Он выпил. Озноб стал проходить.

– Сегодня хотите бежать?

– Когда же еще? Пока тут шум, крик и неразбериха, нас ловить не будут.

– А куда бежите?

– Все равно куда. Будем кочевать из куреня в курень. Хуже, чем тут, не будет. Когда меня избили за побег Тэмуджина, я им сказал: уйду. И вот я ухожу. – Джарчиудай налил архи себе, выпил. – Джэлмэ, седлай коня. Да поглядывай, не увидел бы кто. Субэдэй, положи эту чашку в суму… Ты, Тайчу-Кури, можешь идти с нами.

– Я буду ждать. Таргутай-Кирилтух отобьет наших.

– Может быть, отобьет. Но скорее всего, сделает другое. Нападет на какой-нибудь курень меркитов, похватает людей, приведет сюда. Больше ему ничего не нужно. Что для Кирилтуха твоя мать?

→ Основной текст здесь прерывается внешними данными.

-- ==== Sys2Proof/Machine/Operands.lean ====
section
/-! DEFINITION. The operand forms of the six instructions (spec/30_encoding.md R63, spec/42_register_immediate.md R103,
spec/43_draw_sprite.md R112, R113, R122). -/

namespace Sys2Proof.Machine

/-- `zext_16(nnn)`: bits 15:12 are 0 (R63, R103). -/
def zext16 (nnn : Addr12) : Word := nnn.setWidth 16

/-- The one addition of the core on registers: modulo 256, the carry recorded nowhere (R101, R103). -/
def addWrap (a b : Byte) : Byte := a + b

/-- `left = V[x] mod 64`: the origin's column wraps modulo the screen width (R103, R112). -/
def State.originCol (s : State) (x : RegIndex) : Nat := (s.getV x).toNat % Config.dispW

/-- `top = V[y] mod 32`: the origin's row wraps modulo the screen height (R103, R112). -/
def State.originRow (s : State) (y : RegIndex) : Nat := (s.getV y).toNat % Config.dispH

/-- The sprite operand of `DRW`: the `n` bytes `MEM[I], ..., MEM[I + n - 1]`, the core's only data read. The whole range is
read before the instruction changes anything, clipped rows included; `I` is not changed (R111, R113, R122). -/
def State.spriteRows (s : State) (n : Fin 16) : Except Fault (List Byte) := s.mem.readBytes s.i.toNat n.val

/-- Pixel `c` of a sprite byte, `(b >> (7 - c)) & 1`: bit 7 is the leftmost pixel (R44, R113). -/
def spritePixel (b : Byte) (c : Nat) : Bool := b.getLsbD (7 - c)

end Sys2Proof.Machine
end

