-- ==== Sys2Proof/Machine/Compositor.lean ====
section
/-! DEFINITION. The Sprite Compositor: XOR of an `n`-row, 8-column sprite into the display, clipped at the right and bottom
edges, with the pending flag of the collision test (spec/43_draw_sprite.md R113 to R117). -/

namespace Sys2Proof.Machine

/-- `DRAW_XLIMIT`, configuration: a pixel is drawn only where its column is strictly below this (R115; conflict C1, decision
D6). UNVERIFIED, unsafe: notes/assumptions/5.md. -/
def drawXLimit : Nat := 64

/-- `DRAW_YLIMIT`, configuration: a pixel is drawn only where its row is strictly below this (R115; conflict C1, decision
D6). UNVERIFIED, unsafe: notes/assumptions/5.md. -/
def drawYLimit : Nat := 32

/-- A drawn column exists on the display. -/
theorem drawXLimit_le : drawXLimit ≤ 64 := by decide

/-- A drawn row exists on the display. -/
theorem drawYLimit_le : drawYLimit ≤ 32 := by decide

/-- What the compositor works on inside one cycle: the display and the pending flag (R27, R117). -/
@[ext] structure Canvas where
  disp : Display
  hit : Bool
  deriving DecidableEq, Repr

/-- One pixel at `(sx, sy)`: skipped unless both coordinates are strictly below the draw limits; otherwise the old cell is
tested and the pixel XORed in (R114 to R116). -/
def compositePixel (sx sy : Nat) (pixel : Bool) (c : Canvas) : Canvas :=
  if h : sx < drawXLimit ∧ sy < drawYLimit then
    let col : Fin 64 := ⟨sx, Nat.lt_of_lt_of_le h.1 drawXLimit_le⟩
    let row : Fin 32 := ⟨sy, Nat.lt_of_lt_of_le h.2 drawYLimit_le⟩
    let old := c.disp.cell col row
    { disp := c.disp.setCell col row (blend old pixel)
      hit := c.hit || collides old pixel }
  else c

/-- The first `k` pixels of one sprite byte, leftmost first (R113). -/
def compositeCols (b : Byte) (left sy : Nat) : Nat → Canvas → Canvas
  | 0, c => c
  | k + 1, c => compositePixel (left + k) sy (spritePixel b k) (compositeCols b left sy k c)

/-- The rows of a sprite, from row `sy` of the screen downwards (R113, R114). -/
def compositeRows (left : Nat) : (sy : Nat) → List Byte → Canvas → Canvas
  | _, [], c => c
  | sy, b :: rest, c => compositeRows left (sy + 1) rest (compositeCols b left sy Config.spriteW c)

end Sys2Proof.Machine
end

Для нойонов черные люди что овцы – идут по счету.

Кузнец завернул в мягкую кожу молотки, клещи, крепко стянул сверток ремнями, подал младшему сыну:

– Ты понесешь.

– Тяжелый, – скривился Чаурхан-Субэдэй.

– Молчи! Кто не боится тяжестей, тот живет легко. И не кривись. Конь у нас один, половину груза придется нести на себе.

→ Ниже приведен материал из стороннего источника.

/-- Control flow depends on memory and `PC` alone: two runs that start with the same memory and `PC`, whatever their
registers and displays, are at the same `PC` after `k` steps, as long as neither has faulted. The spec's own inference
(41_clear_and_jump.md section 3). -/
def Obligations.ControlFlowIndependentOfData : Prop :=
  ∀ (k : Nat) (s s' t t' : State), s.mem = s'.mem → s.pc = s'.pc →
    runSteps k s = .next t → runSteps k s' = .next t' →
    t.fault = none → t'.fault = none → t.pc = t'.pc

/-- A program with no `JP` word in memory ends: whatever the state, the core is halted after 2049 cycles, since each cycle
that does not halt moves `PC` on by 2. The spec's own inference (70_reset_and_hazards.md section 6: the only way to run forever
is a cycle in the instruction-address sequence, with `JP` as the only branch). That a run which reaches the end of memory halts
there rests on decision D1 (log 2), and that a halted core stays so on decision D5 (log 4). -/
def Obligations.RunWithoutJumpHalts : Prop :=
  ∀ s : State,
    (∀ (a : Nat) (hi lo : Byte), s.mem.read a = .ok hi → s.mem.read (a + 1) = .ok lo →
      ∀ nnn, decode (wordOfBytes hi lo) ≠ .instr (.jp nnn)) →
    ∃ t, runSteps 2049 s = .next t ∧ t.fault ≠ none

/-- A run ended by the intended stop shows the stopping word and, at `PC - 2`, its address; a run ended otherwise shows the one
of the two out-of-bounds causes. The spec's decision D14 (70_reset_and_hazards.md section 4; log 18). -/
def Obligations.StopIdentifiesWordAndAddress : Prop :=
  ∀ s t : State, s.fault = none → step s = .next t →
    (∀ w, t.runStatus = .stopped w → s.NextWord w ∧ decode w = .unknown w ∧ s.pc.toNat = t.pc.toNat - 2) ∧
    (∀ c, t.runStatus = .outOfBounds c → c = .fetchOutOfBounds ∨ c = .spriteReadOutOfBounds)

/-! ### Reset, invariants, the host -/

/-- The reset state (R150): every register, `PC`, `I`, every memory byte 0, every cell unlit, `FAULT` none; the first fetch is
at 0x000. -/
def Obligations.ResetStateIsZero : Prop :=
  (∀ r, State.reset.getV r = 0x00#8) ∧ State.reset.pc = 0x0000#16 ∧ State.reset.i = 0x0000#16 ∧
  (∀ a, a ≤ 0xFFF → State.reset.mem.read a = .ok 0x00#8) ∧ (∀ col row, State.reset.disp.cell col row = false) ∧
  State.reset.fault = none

/-- The invariant holds at reset: canonical memory, `PC <= 0x1000`, `I <= 0xFFF`, no fault to explain. The canonical
form is about the model's own representation (log 14, DESIGN CHOICE). -/
def Obligations.InvariantHoldsAtReset : Prop := State.reset.Inv

/-- Every step keeps the invariant, from every state that has it: memory canonical, `PC <= 0x1000`, `I <= 0xFFF`, and a
recorded fault explained by the state it is recorded in. The bounds are the spec's own inference (10_state.md section 11);
that the latch stays explained rests on decisions D3 to D5 (logs 3, 4 and 18); that memory is canonical is about the model's own
representation (log 14, DESIGN CHOICE). -/
def Obligations.InvariantKeptByEveryStep : Prop :=
  ∀ s t : State, s.Inv → step s = .next t → t.Inv

/-- Every state that reset and host transactions lead to has `PC <= 0x1000` and `I <= 0xFFF`, and from `PC = 0x1000` the next
cycle of a running core raises `FetchOutOfBounds`. The spec's own inference (10_state.md section 11); the host has no write
port for `PC` or `I` (decision D11, log 11), and the fault at the end of memory is decision D1 (log 2). That memory is canonical
(`Memory.wf`) is a clause about the model's own representation, log 14 (DESIGN CHOICE), and no rule of the spec. -/
def Obligations.ReachableRegistersInRange : Prop :=
  ∀ s : State, Reachable s →
    s.pc.toNat ≤ 0x1000 ∧ s.i.toNat ≤ 0x0FFF ∧ s.mem.wf = true ∧
    (s.pc = 0x1000#16 → s.fault = none → step s = .next (s.raise .fetchOutOfBounds 0x1000#16))

/-- The boot hazard: after reset, whatever the host writes at addresses from 2 on, the first cycle halts with cause 1, word
0x0000 and `PC = 2`; a program loaded only at 0x200 is never reached. The spec's own inference (70_reset_and_hazards.md
section 5). -/
def Obligations.BootHazardHaltsAtOnce : Prop :=
  ∀ ts : List Transaction, (∀ t ∈ ts, ∃ a b, t = .hostWrite a b ∧ 2 ≤ a.val) →
    ∃ s u, runTransactions ts State.reset = .next s ∧ step s = .next u ∧
      u.fault = some { cause := .unknownOpcode, info := 0x0000#16 } ∧ u.pc = 0x0002#16

/-- Writing `JP base` at 0x000 meets the boot requirement: the first cycle after reset leaves `PC = base`, not halted. The
spec's decision D10 (70_reset_and_hazards.md section 2; log 9). -/
def Obligations.BootJumpReachesBase : Prop :=
  ∀ base : Addr12, ∃ s u, runTransactions (bootJump base) State.reset = .next s ∧ step s = .next u ∧
    u.pc.toNat = base.toNat ∧ u.fault = none

/-- One byte of memory: an address up to 0xFFF reads as a byte, an address above is out of bounds, never a value and never a
wrap. The spec's decision D1 (20_memory.md section 2; log 2). -/
def Obligations.MemoryReadIsBoundsChecked : Prop :=
  ∀ (m : Memory) (a : Nat),
    (a ≤ 0xFFF → ∃ b, m.read a = .ok b) ∧ (0xFFF < a → m.read a = .error (.outOfBounds a))

/-- The host memory port: what is written is read back, every other byte and every other piece of state is as before, halted
or not. The spec's decision D11 (20_memory.md section 8; log 11). That memory is canonical before and stays canonical
(`Memory.wf`) is about the model's own representation, log 14 (DESIGN CHOICE), and no rule of the spec. -/
def Obligations.HostWriteThenHostRead : Prop :=
  ∀ (s : State) (a : Fin 4096) (b : Byte), s.mem.wf = true →
    ∃ s', transact (.hostWrite a b) s = .next (s', .done) ∧
      transact (.hostRead a) s' = .next (s', .byte b) ∧
      (∀ k, k ≠ a → ∃ c, transact (.hostRead k) s = .next (s, .byte c) ∧ transact (.hostRead k) s' = .next (s', .byte c)) ∧
      s'.v = s.v ∧ s'.pc = s.pc ∧ s'.i = s.i ∧ s'.disp = s.disp ∧ s'.fault = s.fault ∧ s'.mem.wf = true

/-- The host's reads change nothing and answer what the state holds (70_reset_and_hazards.md section 3; decisions D11 and D17,
log 11). -/
def Obligations.HostReadsChangeNothing : Prop :=
  ∀ s : State,
    (∀ a : Fin 4096, ∃ b, s.mem.read a.val = .ok b ∧ transact (.hostRead a) s = .next (s, .byte b)) ∧
    (∀ col row, transact (.hostDisplay col row) s = .next (s, .cell (s.disp.cell col row))) ∧
    transact .sizeQueries s = .next (s, .sizes 4096 64 32) ∧
    transact .status s = .next (s, .faultLatch s.fault) ∧
    (∀ r, transact (.debugRead (.v r)) s = .next (s, .reg8 (s.getV r))) ∧
    transact (.debugRead .pc) s = .next (s, .reg16 s.pc) ∧
    transact (.debugRead .i) s = .next (s, .reg16 s.i)

/-- A host write is seen by the very next fetch: an instruction written at `PC` between two cycles is what the next cycle runs,
with nothing else changed by the writes. The spec's own inference and decision D11 (20_memory.md section 7; log 11). The premise
that memory is canonical is about the model's own representation (log 14, DESIGN CHOICE). -/
def Obligations.HostWriteSeenByNextFetch : Prop :=
  ∀ (s : State) (i : Instr) (a a' : Fin 4096), s.mem.wf = true → s.fault = none → a.val = s.pc.toNat →
    a'.val = s.pc.toNat + 1 →
    ∃ s', runTransactions [.hostWrite a (wordHi (encode i)), .hostWrite a' (wordLo (encode i))] s = .next s' ∧
      s' = { s with mem := s'.mem } ∧ step s' = exec i { s' with pc := s.pc + 2#16 }
end

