-- ==== Sys2Proof/Machine/Step.lean ====
section
/-! DEFINITION. One step of the machine: one event of the host (00_scope.md R5). -/

namespace Sys2Proof.Machine

/-- One step: the event the host presents is executed to completion. A command word is decoded first (30_encoding.md
R70, 60_exceptions.md R169); a word that is no command raises `ILLEGAL_CMD` in every phase (R65); `rst` resets
(70_reset_and_hazards.md R185). With no event presented the block waits and nothing changes (DESIGN CHOICE, log 2). -/
def step (s : State) : Host.Outcome State Fault Refusal :=
  match s.presented with
  | none => .next s
  | some .rst => .next s.applyReset
  | some (.command w _ _) =>
    match decode w with
    | .ok i => exec i s
    | .error _ => .next (s.raise .illegalCmd)

/-- `s` with the command word whose bits are `w` presented to the block, in place of the event presented
before; its side-band operands are those presented before, or none (log 4). A word has 20 bits. -/
def State.withFetchWord (s : State) (nbits w : Nat) : State :=
  s.present (BitVec.ofNat 20 (w % 2 ^ nbits))

end Sys2Proof.Machine
end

Вошел Джэлмэ. Вдвоем с отцом они вынесли узлы и сумы, привязали к седлу. Все остальное уложили в заплечные мешки. В юрте стало пусто. Джарчиудай стал на колени перед очагом, пошептал слова молитвы, дергая клочковатыми бровями. Поднялся и, ни на кого не глянув, шагнул за порог. Джэлмэ, Чаурхан-Субэдэй, горбатясь под тяжестью заплечных мешков, последовали за ним.

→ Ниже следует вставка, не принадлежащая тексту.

/-- With the cursor in range and the slots canonical, a frame of `F_BYTES` bytes is loaded. -/
theorem State.loadsFrame {s : State} (hr : s.CursorInRange) (hc : s.SlotsCanonical) {fin : Frame}
    (hl : fin.length = s.fBytes) : ∃ held u, LoadsFrame s fin held u := by
  obtain ⟨sa, m, hsa, hload, hfull, hwf, hwithin, hbytes⟩ := State.loadAndInsert_spec hr hl
  obtain ⟨hcwf, hcwithin⟩ := State.slot_canonical hc s.currentSlot
  obtain ⟨held, hread, hlen, hholds⟩ := Memory.read_of_full (hwf hcwf) hfull
  have hanc : AncOnly s sa := State.buildAnc_ancOnly hsa
  have hie : sa.ie = s.ie := by rw [hanc]
  have hfc : sa.fc = s.fc := by rw [hanc]
  have hfb : (sa.expand.setSlot s.currentSlot m).fBytes = s.fBytes := by
    rw [State.setSlot_fBytes]
    exact hanc.fBytes
  have hother {i : SlotId} (hi : i ≠ s.currentSlot) : (sa.expand.setSlot s.currentSlot m).slot i = s.slot i := by
    rw [State.setSlot_slot_ne _ hi, State.expand_slot, hanc.slot]
  refine ⟨held, sa.expand.setSlot s.currentSlot m, {
    ok := hload
    ie := by simpa using hie
    fc := by simpa using hfc
    fBytes := hfb
    read := by rw [State.memRead, State.setSlot_slot, hfb, hread]
    holds := by rwa [State.setSlot_slot]
    inserted := ⟨hlen.trans hl.symm, ?inserted⟩
    previous := hother (SlotId.other_ne _)
    beyond := ?beyond }⟩
  case inserted =>
    intro o ho
    rw [State.setSlot_cw]
    exact hbytes o (by omega) _ (hholds o (by omega))
  case beyond =>
    intro i o ho
    by_cases hi : i = s.currentSlot
    · subst hi
      rw [State.byteAt, State.byteAt, State.setSlot_slot, Memory.byte?_of_within (hwithin hcwithin) ho,
        Memory.byte?_of_within hcwithin ho]
    · rw [State.byteAt, State.byteAt, hother hi]

/-! ### Building a frame as a command -/

theorem State.buildFrame_of_steps {s s1 s2 : State} {fin : Frame} {scf : Vector Byte 4} {out : Option Frame}
    (h1 : s.loadAndInsert fin = .ok s1) (h2 : s1.stampAndEmit scf = .ok (out, s2)) :
    s.buildFrame fin scf = .ok (out, s2.countFrame) := by
  simp only [State.buildFrame, h1, h2]

/-- `PRODUCE` and `EOS` on a whole frame in phase RUN respond with what `BuildFrame` emits (R132, R134). -/
theorem exec_of_buildFrame {s u : State} {out : Option Frame} (hp : s.phase = .run) (hl : s.fin.length = s.fBytes)
    (hb : s.buildFrame s.fin s.scf = .ok (out, u)) :
    exec .produce s = .next (u.respond (.frame out)) ∧
      exec .eos s = .next { u.respond (.frame out) with phase := .done } := by
  have hne : s.fin.length ≠ 0 := by
    have hle := s.le_fBytes
    omega
  constructor
  · simp only [exec, execProduce, if_pos hp, if_neg hne, if_pos hl, hb]
  · simp only [exec, execEos, if_pos hp, if_neg hne, if_pos hl, hb]
    rfl

/-- A build that ends with a response is one built frame (R131). -/
theorem BuildOnly.respond {s u : State} (h : BuildOnly s u) (r : Response) : BuildsOneFrame s (u.respond r) := by
  unfold BuildOnly at h
  rw [h]
  rfl

/-! ### The check off -/

/-- With IE = 0 the current slot is emitted as it stands and nothing is written (R131 step 3b). -/
theorem State.stampAndEmit_of_off {s : State} {f : Frame} (scf : Vector Byte 4) (hie : s.ie = false)
    (hread : s.memRead s.currentSlot 0 s.fBytes = .ok f) : s.stampAndEmit scf = .ok (some f, s) := by
  simp [State.stampAndEmit, hie, hread]

/-- With IE = 0 a loaded frame is the frame that `BuildFrame` emits (R135). -/
theorem LoadsFrame.buildFrame_of_off {s u : State} {fin held : Frame} (h : LoadsFrame s fin held u)
    (scf : Vector Byte 4) (hie : s.ie = false) : s.buildFrame fin scf = .ok (some held, u.countFrame) := by
  have hread : u.memRead u.currentSlot 0 u.fBytes = .ok held := by rw [h.currentSlot, h.fBytes, h.read]
  exact State.buildFrame_of_steps h.ok (State.stampAndEmit_of_off scf (h.ie.trans hie) hread)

Тайчу-Кури проводил их за курень.

Шли молча. За спиной сопела лошадь. С неба тихо сыпался мелкий дождик. В курене все еще мелькали огни.

– Все-таки, может быть, пойдешь с нами? – спросил Джарчиудай. – Нет? Ну, как знаешь. Зайди в мою юрту. Там еще осталась архи. Забыл тебе сразу сказать.

– Ничего мне больше не надо.

Он распрощался, остановился. Джарчиудая, его сыновей, тяжело навьюченную лошадь сразу же поглотила тьма. Какое-то время еще слышал глухие шаги, но и эти звуки размыло тихое шуршание дождя. А он все стоял, прислушиваясь к шуршанию, к боли в своем сердце, ставшей вдруг пронзительно острой.

VI

– Разве дневки не будет?

Чиледу повернулся в седле. За ним с заводными конями в поводу рысили три нукера – молодые парни в плетенных из ремней куяках и остроконечных кожаных шлемах. Лица потемнели от усталости, обветренные губы потрескались. Парни были слишком молоды, не успели еще привыкнуть к изнурительным многодневным переходам. Сам он тоже устал. Полдня и целую ночь не слезали с коней. Солнце поднялось уже высоко, пора бы остановиться на отдых, к тому же и ехать днем здесь небезопасно, но кругом сухая степь с низкой сизой травой – ни озера, ни речушки.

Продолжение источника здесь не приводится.